_Your instructions_: Of the entries below, return only those lines from the line with "gives +0.0. -/" to the line with "def turnSample (a", exactly, both included.

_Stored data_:
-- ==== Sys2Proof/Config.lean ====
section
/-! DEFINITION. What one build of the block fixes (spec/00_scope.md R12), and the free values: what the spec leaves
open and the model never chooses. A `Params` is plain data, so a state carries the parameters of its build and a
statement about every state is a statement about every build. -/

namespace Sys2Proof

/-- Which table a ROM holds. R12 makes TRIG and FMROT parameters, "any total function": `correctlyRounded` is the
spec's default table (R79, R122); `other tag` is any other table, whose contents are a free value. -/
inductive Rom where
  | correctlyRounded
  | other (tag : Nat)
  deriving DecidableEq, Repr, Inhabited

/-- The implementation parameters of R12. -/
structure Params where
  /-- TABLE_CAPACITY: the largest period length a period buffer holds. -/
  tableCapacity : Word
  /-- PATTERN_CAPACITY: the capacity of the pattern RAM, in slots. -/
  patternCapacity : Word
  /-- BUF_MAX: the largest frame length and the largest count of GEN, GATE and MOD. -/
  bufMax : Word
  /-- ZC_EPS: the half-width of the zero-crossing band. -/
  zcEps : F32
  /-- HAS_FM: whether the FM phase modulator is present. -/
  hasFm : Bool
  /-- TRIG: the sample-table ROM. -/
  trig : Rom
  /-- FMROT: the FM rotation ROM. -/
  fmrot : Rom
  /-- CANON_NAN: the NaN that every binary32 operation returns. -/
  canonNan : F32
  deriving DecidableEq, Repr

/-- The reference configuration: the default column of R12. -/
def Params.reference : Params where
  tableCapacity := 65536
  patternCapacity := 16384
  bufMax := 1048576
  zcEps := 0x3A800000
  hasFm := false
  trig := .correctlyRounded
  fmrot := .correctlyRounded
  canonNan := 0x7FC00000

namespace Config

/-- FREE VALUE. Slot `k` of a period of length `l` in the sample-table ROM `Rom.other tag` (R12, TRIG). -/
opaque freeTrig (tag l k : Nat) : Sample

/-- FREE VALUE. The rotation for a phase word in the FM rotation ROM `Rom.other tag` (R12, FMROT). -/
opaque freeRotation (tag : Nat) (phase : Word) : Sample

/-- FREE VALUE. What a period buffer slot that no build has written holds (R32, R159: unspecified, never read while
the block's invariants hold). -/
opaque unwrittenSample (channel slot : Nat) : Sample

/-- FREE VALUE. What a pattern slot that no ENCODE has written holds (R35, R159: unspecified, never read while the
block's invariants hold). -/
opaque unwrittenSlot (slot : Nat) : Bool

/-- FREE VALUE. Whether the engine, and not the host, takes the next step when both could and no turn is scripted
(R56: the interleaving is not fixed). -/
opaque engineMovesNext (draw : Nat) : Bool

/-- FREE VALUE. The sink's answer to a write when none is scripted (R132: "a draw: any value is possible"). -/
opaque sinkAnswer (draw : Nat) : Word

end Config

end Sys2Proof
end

---

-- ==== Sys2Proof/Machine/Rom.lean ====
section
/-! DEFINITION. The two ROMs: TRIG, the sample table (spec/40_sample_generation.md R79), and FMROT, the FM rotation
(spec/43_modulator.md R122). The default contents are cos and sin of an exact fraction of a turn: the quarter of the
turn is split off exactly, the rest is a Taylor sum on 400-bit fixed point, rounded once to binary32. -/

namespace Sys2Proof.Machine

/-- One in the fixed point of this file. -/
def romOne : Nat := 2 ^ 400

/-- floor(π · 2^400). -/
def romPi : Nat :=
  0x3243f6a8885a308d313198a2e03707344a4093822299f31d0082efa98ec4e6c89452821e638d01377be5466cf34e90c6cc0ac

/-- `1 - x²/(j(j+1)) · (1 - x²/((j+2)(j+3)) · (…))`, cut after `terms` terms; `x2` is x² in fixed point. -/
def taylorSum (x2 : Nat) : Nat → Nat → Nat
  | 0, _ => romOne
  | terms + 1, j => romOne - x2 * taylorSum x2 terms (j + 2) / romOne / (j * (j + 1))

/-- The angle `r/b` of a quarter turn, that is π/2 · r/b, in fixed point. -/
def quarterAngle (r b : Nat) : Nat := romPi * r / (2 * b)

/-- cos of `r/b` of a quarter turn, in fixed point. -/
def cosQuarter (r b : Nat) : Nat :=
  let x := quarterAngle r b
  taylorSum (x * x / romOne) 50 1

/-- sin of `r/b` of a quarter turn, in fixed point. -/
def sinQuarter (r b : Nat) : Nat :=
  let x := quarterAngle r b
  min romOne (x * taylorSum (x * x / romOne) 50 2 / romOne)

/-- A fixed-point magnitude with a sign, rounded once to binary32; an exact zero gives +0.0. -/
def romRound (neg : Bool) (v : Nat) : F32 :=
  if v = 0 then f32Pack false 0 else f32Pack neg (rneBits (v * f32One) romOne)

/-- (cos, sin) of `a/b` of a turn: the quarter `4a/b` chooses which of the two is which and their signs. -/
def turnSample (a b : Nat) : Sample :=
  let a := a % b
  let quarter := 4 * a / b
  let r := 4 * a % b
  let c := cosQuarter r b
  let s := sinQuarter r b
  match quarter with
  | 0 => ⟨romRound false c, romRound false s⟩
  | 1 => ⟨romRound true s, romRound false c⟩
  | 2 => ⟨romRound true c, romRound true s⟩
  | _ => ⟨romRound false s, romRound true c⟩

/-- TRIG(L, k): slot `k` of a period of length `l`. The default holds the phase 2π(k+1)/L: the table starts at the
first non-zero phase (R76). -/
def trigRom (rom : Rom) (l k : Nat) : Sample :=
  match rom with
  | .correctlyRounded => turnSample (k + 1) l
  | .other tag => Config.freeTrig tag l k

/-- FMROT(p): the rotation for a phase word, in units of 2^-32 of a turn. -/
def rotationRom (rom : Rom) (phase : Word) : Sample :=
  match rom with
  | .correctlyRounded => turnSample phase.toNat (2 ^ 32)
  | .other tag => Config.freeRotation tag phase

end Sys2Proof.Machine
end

_Solved exercise_:
/-- A fixed-point magnitude with a sign, rounded once to binary32; an exact zero gives +0.0. -/
def romRound (neg : Bool) (v : Nat) : F32 :=
  if v = 0 then f32Pack false 0 else f32Pack neg (rneBits (v * f32One) romOne)

/-- (cos, sin) of `a/b` of a turn: the quarter `4a/b` chooses which of the two is which and their signs. -/
def turnSample (a b : Nat) : Sample :=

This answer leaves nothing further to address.